§ **WHAT THE EXERCISE ASKS**
Keeping each line exactly as it is, output all of the records.

Stored items
/-- An outstanding lane operation (R243). `zero` lists the lanes out of extent, which load zero; `lines` the
64-byte object lines still to be read, performed or acknowledged, `all` those it had; `ldx` marks an LDX (R240),
`handler` an operation of a trap handler (R358). `tag` is the context it carries, `rtag` the one its reads resolve in:
the parent once a retirement of `tag` has completed (R233). -/
structure MemOp where
  group : Nat
  core : Nat
  job : Nat
  launch : Nat
  kind : MemKind
  size : MemSize
  dst : Option Reg
  tag : Nat
  rtag : Nat
  tagged : Bool
  ldx : Bool
  handler : Bool
  obj : Nat
  accs : List LaneAcc
  zero : List Nat
  lines : List Nat
  all : List Nat
  cls : Nat
  deriving DecidableEq, Repr

/-- A line in a store-forwarding queue (R203): the store it belongs to and its written bytes by place; `after` are the
queue lines that must reach their home before it (R250). -/
structure SfqLine where
  op : Nat
  group : Nat
  core : Nat
  job : Nat
  launch : Nat
  tag : Nat
  tagged : Bool
  obj : Nat
  off : Nat
  phys : Nat
  bytes : Tab Byte
  waiting : Bool
  after : List Nat
  deriving DecidableEq, Repr

/-- Copy kinds (R261, R277). -/
inductive CopyKind where
  | ld | st | pack | unpack | move
  deriving DecidableEq, Repr

/-- Who hears of a copy command's completion: a status scalar, a completion queue with a user tag, or a bundle's
copy program (R272, R278, R386). -/
inductive CopyOwner where
  | scalar (group sd : Nat)
  | raw (group q : Nat) (user : Word)
  | program (bundle sub : Nat)
  deriving DecidableEq, Repr

/-- A copy command (R263, R278, R264): captured operands, the descriptor once started, the next line, the memory
lines of it already granted (R400), the granules that its line has reached and waits at for a
cell (R227, R232), the code it ends with when no fault
stops it and, once decided, the completion code and first faulting element; `posted` says that its post is made (R272).
`core` is 128 + die for a die copy engine, `move` a move's destination offset, rows, row bytes and strides. `tag`,
`rtag` and `handler` are as in a memory operation. -/
structure CopyCmd where
  owner : CopyOwner
  core : Nat
  engine : Nat
  job : Nat
  launch : Nat
  block : Option Nat
  gang : Nat
  kind : CopyKind
  level : Level
  dst : Level
  tensor : Nat
  coords : List Int
  image : Nat
  sswz : Nat
  move : List Nat
  post : Option BarId
  tag : Nat
  rtag : Nat
  handler : Bool
  desc : List Word
  started : Bool
  total : Nat
  next : Nat
  paid : Nat
  waitObj : Nat
  waitGran : List Nat
  clean : Nat
  code : Option Nat
  elem : Nat
  posted : Bool
  deriving DecidableEq, Repr

/-- A matrix-engine command (R284 to R303) with what it captured. -/
inductive MatOp where
  | mma (fmt : MmaFmt) (zero : Bool) (kb : Nat) (a : List (Option (List FVal))) (params : List Word)
  | ld (fmt : TileFmt) (addr pitch rows : Nat)
  | st (fmt : TileFmt) (addr pitch rows : Nat)
  | rd (cv : AccCv) (cg : Nat) (lanes : Mask) (d : Nat)
  | wr (cv : AccCv) (cg : Nat) (rows : List (Nat × List Word))
  | clr
  | rel
  deriving DecidableEq, Repr

structure MatCmd where
  group : Nat
  core : Nat
  block : Nat
  job : Nat
  tile : Nat
  op : MatOp
  width : Nat
  deriving DecidableEq, Repr

/-- A surrogate call (R317, R318) with its captured arguments; `open_` counts lanes not yet accepted or merged,
`evaluated` says whether the engine has taken it. -/
structure Call where
  group : Nat
  core : Nat
  job : Nat
  launch : Nat
  slot : Nat
  pd : Nat
  d : Nat
  resc : Nat
  argc : Nat
  lanes : Mask
  exec : Mask
  args : Tab (List Word)
  tag : BitVec 16
  rmode : BitVec 2
  version : Nat
  evaluated : Bool
  left : Nat
  deriving DecidableEq, Repr

/-- A slot operation under way (R328, R329). -/
structure SgOp where
  group : Nat
  core : Nat
  job : Nat
  launch : Nat
  block : Option Nat
  slot : Nat
  op : Nat
  addr : Nat
  quality : List Word
  deriving DecidableEq, Repr

/-- A value on its way to registers that no counter counts (R36, R107): status words and specials. -/
structure ValOp where
  group : Nat
  writes : List (Target × Word)
  deriving DecidableEq, Repr

/-- A collective command (R428, R430, R431), which of its communicator it is (R426), and its operand words. -/
structure CollCmd where
  owner : CopyOwner
  job : Nat
  launch : Nat
  nth : Nat
  op : CollOp
  ty : BitVec 2
  words : List Word
  bad : Bool
  deriving DecidableEq, Repr

/-- Everything under way (R243). -/
structure Ops where
  mem : Tab MemOp
  sfq : Tab SfqLine
  copies : Tab CopyCmd
  mats : Tab MatCmd
  calls : Tab Call
  sgs : Tab SgOp
  vals : Tab ValOp
  colls : Tab CollCmd
  deriving DecidableEq, Repr

/-! ### Work: jobs, bundles, launches, blocks -/

/-- A communicator (R426): its ranks as package and job, the own rank, and how many collectives were issued on it. -/
structure Comm where
  own : Nat
  ranks : List (Nat × Nat)
  issued : Nat
  deriving DecidableEq, Repr

/-- A breakpoint comparator (R368, R371). -/
structure Comparator where
  launch : Nat
  served : Bool
  word : Nat
  block : Word
  group : Nat
  lanes : Mask
  deriving DecidableEq, Repr

/-- Phases of a job's pre-emption (R375, R376). -/
inductive SliceState where
  | running
  | stopping (since : Nat)
  | out (at_ : Nat)
  deriving DecidableEq, Repr

/-- A job (R13, R378, R421): its registration, credits, comparators, communicators and fault records, how many event
records its save area has taken (R433), and the watchpoint units saved with it by core and unit (R375). -/
structure Job where
  port : Nat
  tagBudget : Nat
  capacity : Nat
  tensorTable : Nat
  objectTable : Nat
  saveArea : Nat
  saveSize : Nat
  queues : Mask
  coreMask : BitVec 128
  comms : Tab Comm
  comparators : Tab Comparator
  credits : List (Nat × Bool)
  faults : List (List Word)
  events : Nat
  slice : SliceState
  stalled : Option Nat
  savedWatch : List (Nat × Nat × Watch)
  digests : List (BitVec 512)
  deriving DecidableEq, Repr

/-- A lease (R211, R385). -/
structure Lease where
  obj : Nat
  start : Nat
  len : Nat
  rights : BitVec 3
  revoked : Bool
  deriving DecidableEq, Repr

/-- A region table entry (R395), its entry as a word offset from the kernel's first clause header in the loaded code, and
as jas wrote it, which an image repeats (R307). -/
structure Region where
  slot : Nat
  argc : Nat
  resc : Nat
  regs : Nat
  entry : Nat
  label : Nat
  deriving DecidableEq, Repr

§ **ANSWER SECTION**
/-- An outstanding lane operation (R243). `zero` lists the lanes out of extent, which load zero; `lines` the
64-byte object lines still to be read, performed or acknowledged, `all` those it had; `ldx` marks an LDX (R240),
`handler` an operation of a trap handler (R358). `tag` is the context it carries, `rtag` the one its reads resolve in:
the parent once a retirement of `tag` has completed (R233). -/
structure MemOp where
  group : Nat
  core : Nat
  job : Nat
  launch : Nat
  kind : MemKind
  size : MemSize
  dst : Option Reg
  tag : Nat
  rtag : Nat
  tagged : Bool
  ldx : Bool
  handler : Bool
  obj : Nat
  accs : List LaneAcc
  zero : List Nat
  lines : List Nat
  all : List Nat
  cls : Nat
  deriving DecidableEq, Repr

/-- A line in a store-forwarding queue (R203): the store it belongs to and its written bytes by place; `after` are the
queue lines that must reach their home before it (R250). -/
structure SfqLine where
  op : Nat
  group : Nat
  core : Nat
  job : Nat
  launch : Nat
  tag : Nat
  tagged : Bool
  obj : Nat
  off : Nat
  phys : Nat
  bytes : Tab Byte
  waiting : Bool
  after : List Nat
  deriving DecidableEq, Repr

/-- Copy kinds (R261, R277). -/
inductive CopyKind where
  | ld | st | pack | unpack | move
  deriving DecidableEq, Repr

/-- Who hears of a copy command's completion: a status scalar, a completion queue with a user tag, or a bundle's
copy program (R272, R278, R386). -/
inductive CopyOwner where
  | scalar (group sd : Nat)
  | raw (group q : Nat) (user : Word)
  | program (bundle sub : Nat)
  deriving DecidableEq, Repr

/-- A copy command (R263, R278, R264): captured operands, the descriptor once started, the next line, the memory
lines of it already granted (R400), the granules that its line has reached and waits at for a
cell (R227, R232), the code it ends with when no fault
stops it and, once decided, the completion code and first faulting element; `posted` says that its post is made (R272).
`core` is 128 + die for a die copy engine, `move` a move's destination offset, rows, row bytes and strides. `tag`,
`rtag` and `handler` are as in a memory operation. -/
structure CopyCmd where
  owner : CopyOwner
  core : Nat
  engine : Nat
  job : Nat
  launch : Nat
  block : Option Nat
  gang : Nat
  kind : CopyKind
  level : Level
  dst : Level
  tensor : Nat
  coords : List Int
  image : Nat
  sswz : Nat
  move : List Nat
  post : Option BarId
  tag : Nat
  rtag : Nat
  handler : Bool
  desc : List Word
  started : Bool
  total : Nat
  next : Nat
  paid : Nat
  waitObj : Nat
  waitGran : List Nat
  clean : Nat
  code : Option Nat
  elem : Nat
  posted : Bool
  deriving DecidableEq, Repr

/-- A matrix-engine command (R284 to R303) with what it captured. -/
inductive MatOp where
  | mma (fmt : MmaFmt) (zero : Bool) (kb : Nat) (a : List (Option (List FVal))) (params : List Word)
  | ld (fmt : TileFmt) (addr pitch rows : Nat)
  | st (fmt : TileFmt) (addr pitch rows : Nat)
  | rd (cv : AccCv) (cg : Nat) (lanes : Mask) (d : Nat)
  | wr (cv : AccCv) (cg : Nat) (rows : List (Nat × List Word))
  | clr
  | rel
  deriving DecidableEq, Repr

structure MatCmd where
  group : Nat
  core : Nat
  block : Nat
  job : Nat
  tile : Nat
  op : MatOp
  width : Nat
  deriving DecidableEq, Repr

/-- A surrogate call (R317, R318) with its captured arguments; `open_` counts lanes not yet accepted or merged,
`evaluated` says whether the engine has taken it. -/
structure Call where
  group : Nat
  core : Nat
  job : Nat
  launch : Nat
  slot : Nat
  pd : Nat
  d : Nat
  resc : Nat
  argc : Nat
  lanes : Mask
  exec : Mask
  args : Tab (List Word)
  tag : BitVec 16
  rmode : BitVec 2
  version : Nat
  evaluated : Bool
  left : Nat
  deriving DecidableEq, Repr

/-- A slot operation under way (R328, R329). -/
structure SgOp where
  group : Nat
  core : Nat
  job : Nat
  launch : Nat
  block : Option Nat
  slot : Nat
  op : Nat
  addr : Nat
  quality : List Word
  deriving DecidableEq, Repr

/-- A value on its way to registers that no counter counts (R36, R107): status words and specials. -/
structure ValOp where
  group : Nat
  writes : List (Target × Word)
  deriving DecidableEq, Repr

/-- A collective command (R428, R430, R431), which of its communicator it is (R426), and its operand words. -/
structure CollCmd where
  owner : CopyOwner
  job : Nat
  launch : Nat
  nth : Nat
  op : CollOp
  ty : BitVec 2
  words : List Word
  bad : Bool
  deriving DecidableEq, Repr

/-- Everything under way (R243). -/
structure Ops where
  mem : Tab MemOp
  sfq : Tab SfqLine
  copies : Tab CopyCmd
  mats : Tab MatCmd
  calls : Tab Call
  sgs : Tab SgOp
  vals : Tab ValOp
  colls : Tab CollCmd
  deriving DecidableEq, Repr

/-! ### Work: jobs, bundles, launches, blocks -/

/-- A communicator (R426): its ranks as package and job, the own rank, and how many collectives were issued on it. -/
structure Comm where
  own : Nat
  ranks : List (Nat × Nat)
  issued : Nat
  deriving DecidableEq, Repr

/-- A breakpoint comparator (R368, R371). -/
structure Comparator where
  launch : Nat
  served : Bool
  word : Nat
  block : Word
  group : Nat
  lanes : Mask
  deriving DecidableEq, Repr

/-- Phases of a job's pre-emption (R375, R376). -/
inductive SliceState where
  | running
  | stopping (since : Nat)
  | out (at_ : Nat)
  deriving DecidableEq, Repr

/-- A job (R13, R378, R421): its registration, credits, comparators, communicators and fault records, how many event
records its save area has taken (R433), and the watchpoint units saved with it by core and unit (R375). -/
structure Job where
  port : Nat
  tagBudget : Nat
  capacity : Nat
  tensorTable : Nat
  objectTable : Nat
  saveArea : Nat
  saveSize : Nat
  queues : Mask
  coreMask : BitVec 128
  comms : Tab Comm
  comparators : Tab Comparator
  credits : List (Nat × Bool)
  faults : List (List Word)
  events : Nat
  slice : SliceState
  stalled : Option Nat
  savedWatch : List (Nat × Nat × Watch)
  digests : List (BitVec 512)
  deriving DecidableEq, Repr

/-- A lease (R211, R385). -/
structure Lease where
  obj : Nat
  start : Nat
  len : Nat
  rights : BitVec 3
  revoked : Bool
  deriving DecidableEq, Repr

/-- A region table entry (R395), its entry as a word offset from the kernel's first clause header in the loaded code, and
as jas wrote it, which an image repeats (R307). -/
structure Region where
  slot : Nat
  argc : Nat
  resc : Nat
  regs : Nat
  entry : Nat
  label : Nat
  deriving DecidableEq, Repr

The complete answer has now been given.